I have a debian setup with Apache. I disabled the 'default' site and added a single one for now.
I want to disable access to everything except that which is under the various vhosts.
<VirtualHost *:80>
DocumentRoot /var/www/mycompany/websites/corporate
<Directory /var/www/mycompany/websites/corporate>
Order deny,allow
Allow from all
Options FollowSymLinks
</Directory>
</VirtualHost>
<VirtualHost *:80>
DocumentRoot /var/www/mycompany/websites/leisure
<Directory /var/www/mycompany/websites/leisure>
Order deny,allow
Allow from all
Options FollowSymLinks
</Directory>
</VirtualHost>
This has no effect. The problem is when I access the webserver via the IP address, the default scripts run, which is not desired. I want the IP address to show a custom 404 or something.

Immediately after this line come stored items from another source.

/-- The words of a JMP message, CRC included (R467). -/
def jmpWords (p typ : Nat) (seq : Word) (body : List Word) : List Word :=
  let ws := Word.ofNat (2 ^ 24 + typ % 16 * 2 ^ 20 + p % 8 * 2 ^ 16 + (body.length + 3)) :: seq :: body
  ws ++ [crcWords ws]

/-- A JMP message of partition `p` leaves for a host, and is stamped (R311, R342, R467). DESIGN CHOICE (log 57): where the egress
scheduler does not serve the port, in STANDBY, SLEEP or recovery or as page 0x158 reads OFF, STARTING or FAULT, it leaves at
once. -/
def jmpPost (p port : Nat) (ipv6 : Bool) (src : List Byte) (addr : List Word) (dport typ : Nat) (seq : Word) (body : List Word) (s : State) : State :=
  let dst := addrBytes ipv6 addr
  let data := (jmpWords p typ seq body).flatMap (fun w => natBe 4 w.toNat)
  let f := udpFrame port (portMac port s) ipv6 src dst (getF HST_JMPPORT_PORT s) dport data
  let s := s.setPrt p { s.prt p with txStamp := now s }
  let st := getF PWR_STAT_STATE s
  if [2, 3, 4, 5].contains (blockState 0x158 s) && decide (st ≠ 1) && decide (st ≠ 2) then sendSystem port f s
  else emit (.frame port (sealFrame f)) s

/-- A device message of a JMP partition leaves with HST_JMP_DSEQ, which then counts on (R469). -/
def jmpDevice (p typ : Nat) (body : List Word) (s : State) : State :=
  let cfg := (rd (HST_JMP_CFG_PORT p).addr s).toNat
  s |> jmpPost p (bitsOf cfg 26 24) (bitOf cfg 31) (portAddr (bitsOf cfg 26 24) (bitOf cfg 31)) ((List.range 4).map (fun k => rd (HST_JMP_ADDR p k).addr s)) (cfg % 65536) typ
      (Word.ofNat (getF (HST_JMP_DSEQ p) s)) body
    |> addF (HST_JMP_DSEQ p) 1

/-- The words of the MSI-X table of partition `p`, four a vector (address, address, data, mask), and from 0x8000 on the pending bits,
by word of BAR4. DESIGN CHOICE (log 38): where the two lie in BAR4. -/
def msixWord (p w : Nat) (s : State) : Word :=
  let t := s.msixT p
  let n := getF (HST_BIND_VECTORS p) s
  if w < 4 * n then
    let e := FMap.get (0, 0) t.entries (w / 4)
    match w % 4 with
    | 0 => Word.ofNat e.1
    | 1 => Word.ofNat (e.1 / 2 ^ 32)
    | 2 => e.2
    | _ => Word.ofNat (bit (FMap.get true t.masked (w / 4)))
  else if 8192 ≤ w ∧ w < 8194 then
    Word.ofNat (((List.range 32).map (fun i => bit (FMap.get false t.pending (32 * (w - 8192) + i)) * 2 ^ i)).sum)
  else 0

/-- A word of the MSI-X table is written. -/
def putMsix (p w : Nat) (v : Word) (s : State) : State :=
  let t := s.msixT p
  let k := w / 4
  let e := FMap.get (0, 0) t.entries k
  if 4 * getF (HST_BIND_VECTORS p) s ≤ w then s
  else match w % 4 with
    | 0 => s.setMsixT p { t with entries := FMap.set (0, 0) t.entries k (e.1 / 2 ^ 32 * 2 ^ 32 + v.toNat / 4 * 4, e.2) }
    | 1 => s.setMsixT p { t with entries := FMap.set (0, 0) t.entries k (e.1 % 2 ^ 32 + v.toNat * 2 ^ 32, e.2) }
    | 2 => s.setMsixT p { t with entries := FMap.set (0, 0) t.entries k (e.1, v) }
    | _ => s.setMsixT p { t with masked := FMap.set true t.masked k (bitOf v.toNat 0) }

/-- An MSI-X message of partition `p`, under its masks and its port's link (R486). -/
def msixSend (p vec : Nat) (s : State) : State :=
  let t := s.msixT p
  let v := if getF (HST_BIND_VECTORS p) s = 0 then 0 else vec % getF (HST_BIND_VECTORS p) s
  if !s.linkUp (getF (HST_BIND_PORT p) s) then s
  else if t.fmask || FMap.get true t.masked v then s.setMsixT p { t with pending := FMap.set false t.pending v true }
  else
    let e := FMap.get (0, 0) t.entries v
    emit (.msix (getF (HST_BIND_PORT p) s) e.1 e.2) s
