-- ==== Sys2Proof/Machine/Correction.lean ====
section
/-!
DEFINITION. Panel correction (spec/06): ray maps and the ray inputs they give, gain maps, stress counters, derivation,
export and import. Tiles are addressed through their lane; a bonded tile through its even lane (R186).
-/

namespace Sys2Proof.Machine

/-! ## Tiles (R51, R52, R56) -/

/-- The record of a lane in the panel map in force. -/
def tileRec (lane : Nat) (s : State) : TileRec := FMap.get {} s.panel.map.tiles lane

/-- A valid tile is addressed through this lane (R196). -/
def tileValid (lane : Nat) (s : State) : Bool := (tileRec lane s).valid

/-- A and B (R51). -/
def dirA (s : State) : Nat := s.panel.map.aM1 + 1
def dirB (s : State) : Nat := s.panel.map.bM1 + 1

/-- RW and RH of a tile: its rays across and down. -/
def tileRW (lane : Nat) (s : State) : Nat := ((tileRec lane s).hwM1 + 1) * dirA s
def tileRH (lane : Nat) (s : State) : Nat := ((tileRec lane s).hhM1 + 1) * dirB s

/-- Rays of a tile. -/
def tileRays (lane : Nat) (s : State) : Nat := tileRW lane s * tileRH lane s

/-- The ray address of ray (0, 0) of a lane's tile (R56). -/
def rayBase (lane : Nat) (s : State) : Nat :=
  ((List.range lane).map (fun k => if tileValid k s then tileRays k s else 0)).sum

/-- State of a raster group's page. -/
def groupState (g : Nat) (s : State) : Nat := blockState (0x90 + g) s

/-- A group that is OFF or PARKED takes a staged bank up at once (R193). -/
def groupIdle (g : Nat) (s : State) : Bool := offOrParked (0x90 + g) s

/-- Bit of a lane in a per-lane bitmap. -/
def laneBit (f : Nat → Fld) (lane : Nat) (s : State) : Bool := bitOf (getF (f (lane / 32)) s) (lane % 32)

/-- Sets the bit of a lane in a per-lane bitmap. -/
def setLaneBit (f : Nat → Fld) (lane : Nat) (v : Bool) (s : State) : State :=
  if v then orF (f (lane / 32)) (2 ^ (lane % 32)) s else clearF (f (lane / 32)) (2 ^ (lane % 32)) s

/-! ## From record to ray inputs (R190, R191, R195) -/

/-- The inputs of R87 that belong to the panel: X, Y and the slopes. -/
structure RayIn where
  x : Int
  y : Int
  sx : Int
  sy : Int
  deriving DecidableEq, Repr

/-- R190 for a hogel record's fields. -/
def rayInputs (hx hy : Nat) (nsx nsy dx dy rot psc kx ky : Int) : RayIn :=
  let sx1 := rnd (nsx * (16384 + psc)) 14
  let sy1 := rnd (nsy * (16384 + psc)) 14
  { x := hx * 4096 + 0x800 + 4 * dx
    y := hy * 4096 + 0x800 + 4 * dy
    sx := clampI (sx1 - rnd (rot * sy1) 14 + 4 * kx) (-0x80000) 0x7FFFF
    sy := clampI (sy1 + rnd (rot * sx1) 14 + 4 * ky) (-0x80000) 0x7FFFF }

/-- What a read of word `i` of a tile's table in CORRECTION returns, `w` being what it holds: a free value where the word reads
poisoned (R420, R422; logs 61, 62). Kinds: 0 direction table, 1 hogel records, 2 gain map. -/
def corRead (kind lane i w : Nat) (s : State) : Nat :=
  let a := Config.correctionPlace kind lane i
  if hbmBad s && hbmPoisoned a 4 s then poisonedWord a s else w
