-- ==== Sys2Proof/Machine/Raster.lean ====
section
/-!
DEFINITION. Raster groups and frame timing (spec/04): the frame grid, timing sets, the frame latch point, frame starts,
row departures, weir and shed, underrun and abort, late planes and leases.
-/

namespace Sys2Proof.Machine

/-! ## The frame grid (R118–R120, R139, R142) -/

/-- The timing registers of a group (R141, R145). -/
def writtenTiming (g : Nat) (s : State) : Timing where
  num := getF (RAS_RATE_NUM g) s
  den := getF (RAS_RATE_DEN g) s
  active := getF (RAS_ACTIVE_ACTIVE g) s
  lead := getF (RAS_LEAD_LEAD g) s
  phase := toSigned 32 (getF (RAS_PHASE g) s)

/-- FS_k, TNS ns (R118). -/
def frameStart (t : Timing) (k : Nat) : Nat :=
  ofSigned 64 ((ceilDiv (k * t.den * 10 ^ 9) (max 1 t.num) : Nat) + t.phase)

/-- The first grid index whose FS is at or after `x` (R139, R142). -/
def firstIndex (t : Timing) (x : Nat) : Nat :=
  (((x : Int) - t.phase - 1) * t.num / (max 1 (t.den * 10 ^ 9) : Nat) + 1).toNat

/-- The lanes of a group's valid tiles, ascending (R117). -/
def groupTiles (g : Nat) (s : State) : List Nat :=
  (s.panel.map.tiles.filter (fun e => e.2.valid && decide (e.2.group = g))).map (fun e => e.1)

/-- The reason for which a timing set is not valid; 0 when every check passes (R120). -/
def timingReason (g : Nat) (t : Timing) (s : State) : Nat :=
  let p := t.den * 10 ^ 9 / max 1 t.num
  if t.den = 0 ∨ 1001 * t.num < 24000 * t.den ∨ 120 * t.den < t.num then 1
  else if t.lead < 100000 then 2
  else if p < t.active + t.lead then 3
  else if p ≤ t.phase.natAbs then 4
  else if (groupTiles g s).any (fun k => !packetFits (tileRec k s) (tileRW k s) (getF (laneF LNK_CTRL_RATE k) s)
      (t.active / max 1 (tileRH k s))) then 5
  else if (groupTiles g s).any (fun k => decide (poolDepth (tileRec k s) (tileRW k s) < 4)) then 6
  else 0

/-- FSₙ of a group's next frame is fixed: FRAME timer channels and builds follow it (R273, R344). -/
def fixNext (g n fs : Nat) (lead : Nat) (s : State) : State :=
  s.setGrp g { s.grp g with nextIdx := n, nextFs := fs, hasNext := true }
    |> placeFrameEdges g n fs |> queueGroupBuilds g n fs lead

/-- The first frame after a start or a resume: the first FS whose FL lies at least 1 ms later (R139), which the NFS pair
then shows (R145); cue entries already reached are skipped (R363). -/
def chooseFirst (g : Nat) (s : State) : State :=
  let t := (s.grp g).timing
  let n := firstIndex t (soon s - 2000 + 1000000 + t.lead)
  s |> skipReached g |> State.setGrp g { s.grp g with first := true, phase := .none, aborted := false, nextSet := none, resync := false }
    |> fixNext g n (frameStart t n) t.lead
    |> setF (RAS_NFS_LO g) (frameStart t n) |> setF (RAS_NFS_HI g) (frameStart t n / 2 ^ 32)

/-! ## Leaving a frame or the grid (R128, R129, R135, R140) -/

/-- A fan leaves shed (R128). -/
def leaveShed (fan : Nat) (s : State) : State :=
  let b := basinOf fan
  let k := fan % 2
  s |> setF (SYN_LIMIT_SHED b k) 256 |> setF (SYN_GOV_STEPS b k) 0 |> setF (SYN_GOV_MAXS b k) 0
    |> clearF (SYN_STAT_SHED b) (2 ^ k) |> raise (0x80 + b) (14 + k)

/-- The fans whose last step a group's tile caused leave shed (R128). -/
def leaveShedOf (g : Nat) (s : State) : State :=
  each ((List.range 16).filter (fun f => inShed f s && decide ((s.fan f).stepGroup = g))) leaveShed s

/-- A group reads OFF, PARKED or FAULT: its grid, its leases and its shed end, a set that was waiting is given up (R128, R135,
R139–R141), and exports no longer wait for its rows (R206). A tile needs a new MODE TIMING after the next start (R157). -/
def groupDown (g : Nat) (s : State) : State :=
  let x := s.grp g
  let s := each (groupTiles g s) (fun k => dropRays k) s
  let s := each (groupTiles g s) (fun k => settleRows k false) s
  let s := each (groupTiles g s) (fun k => modLane k (fun l => { l with timing := none })) s
  s |> State.setGrp g { x with phase := .none, hasNext := false, first := true, aborted := false, pendingSet := none,
                               nextSet := none, resync := false, forced := none, parts := [], resuming := false,
                               endedAt := if hasGrid g s then some (now s) else x.endedAt }
    |> setF (RAS_MODE_STAT_PENDING g) 0 |> setF (RAS_MODE_STAT_LATCHED g) 0
    |> endLeases (fun l => decide (l.group = g)) |> leaveShedOf g |> exportStill

/-- ABORT goes out on every lane of the group (R129, R163) but a DISABLED one, which is in electrical idle (R155). -/
def sendAborts (g cause : Nat) (s : State) : State :=
  each ((groupTiles g s).flatMap (fun k => tileLanes k s)) (fun k t => ifS (decide (lstate k t ≠ 0)) (sendAbort (s.grp g).idx cause k) t) s

/-- Frame n of a group ends in an abort (R129, R457): CAUSE 0 underrun, 1 forced recalibration. -/
def endAborted (g cause lane row : Nat) (s : State) : State :=
  let x := s.grp g
  let s := s |> setF (RAS_ABORT_INFO_ROW g) row |> setF (RAS_ABORT_INFO_CAUSE g) cause |> setF (RAS_ABORT_INFO_LANE g) lane
    |> setF (RAS_ABORT_FRAME g) x.idx
  let s := each (groupTiles g s) (fun k t => t |> dropRays k |> settleRows k false) s
  s |> State.setGrp g { s.grp g with aborted := true }
    |> countF (RAS_ABORTS g) |> raise (0x90 + g) 4
    |> endLeases (fun l => decide (l.group = g) && decide (l.begun = decide (x.phase = .active))) |> probesAbort g

/-- Frame n of a group is aborted. -/
def abortFrame (g cause lane row : Nat) (s : State) : State := s |> sendAborts g cause |> endAborted g cause lane row

/-! ## Planes at the frame latch point (R85, R132–R137) -/

/-- What becomes of a plane in a frame (R132, R133). -/
inductive PicFate where
  | shown (p : Picture)
  | held (p : Picture)
  /-- Transparent without being late. -/
  | clear
  | dropped
  deriving DecidableEq, Repr

/-- The picture of plane `i` counts as complete at an FL: it is, no release of its buffer waits, and it is not a concealed
one where CONCEAL = 1 (R133, R137). -/
def countsComplete (p : Plane) (x : Picture) : Bool :=
  x.complete && !(p.set.conceal && x.concealed) && !p.releases.any (fun r => decide (r.1 = x.buf))

/-- The nominal period of a plane: that of PGROUP's timing in force, which the group has from its start on, or PERIOD (R268). -/
def planePeriod (p : Plane) (s : State) : Nat :=
  if p.set.host || decide (p.force.pace ≠ 0) then p.force.period
  else if [1, 2, 3, 4].contains (groupState p.force.pgroup s) || (s.grp p.force.pgroup).resuming then
    (s.grp p.force.pgroup).timing.den * 10 ^ 9 / max 1 (s.grp p.force.pgroup).timing.num
  else 0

EDIT | I have re-enabled the 'default' site with the hopes of blocking all access -- excluding of course each of the virtual hosts and their docroots and children.
How would I accomplish this goal???
Your virtualhosts lacks the ServerName which would allow the HTTP request hostname<->Virtualhost mapping.
So, first, add the right Servername on the Virtualhosts.
Then if you want all other names to render a 404 you absolutely need a default virtualhost. This default virtualhost will catch any request using an unrecognized Host header in the HTTP request (so IP based access, or other DNS associated with your IP, or faked host headers).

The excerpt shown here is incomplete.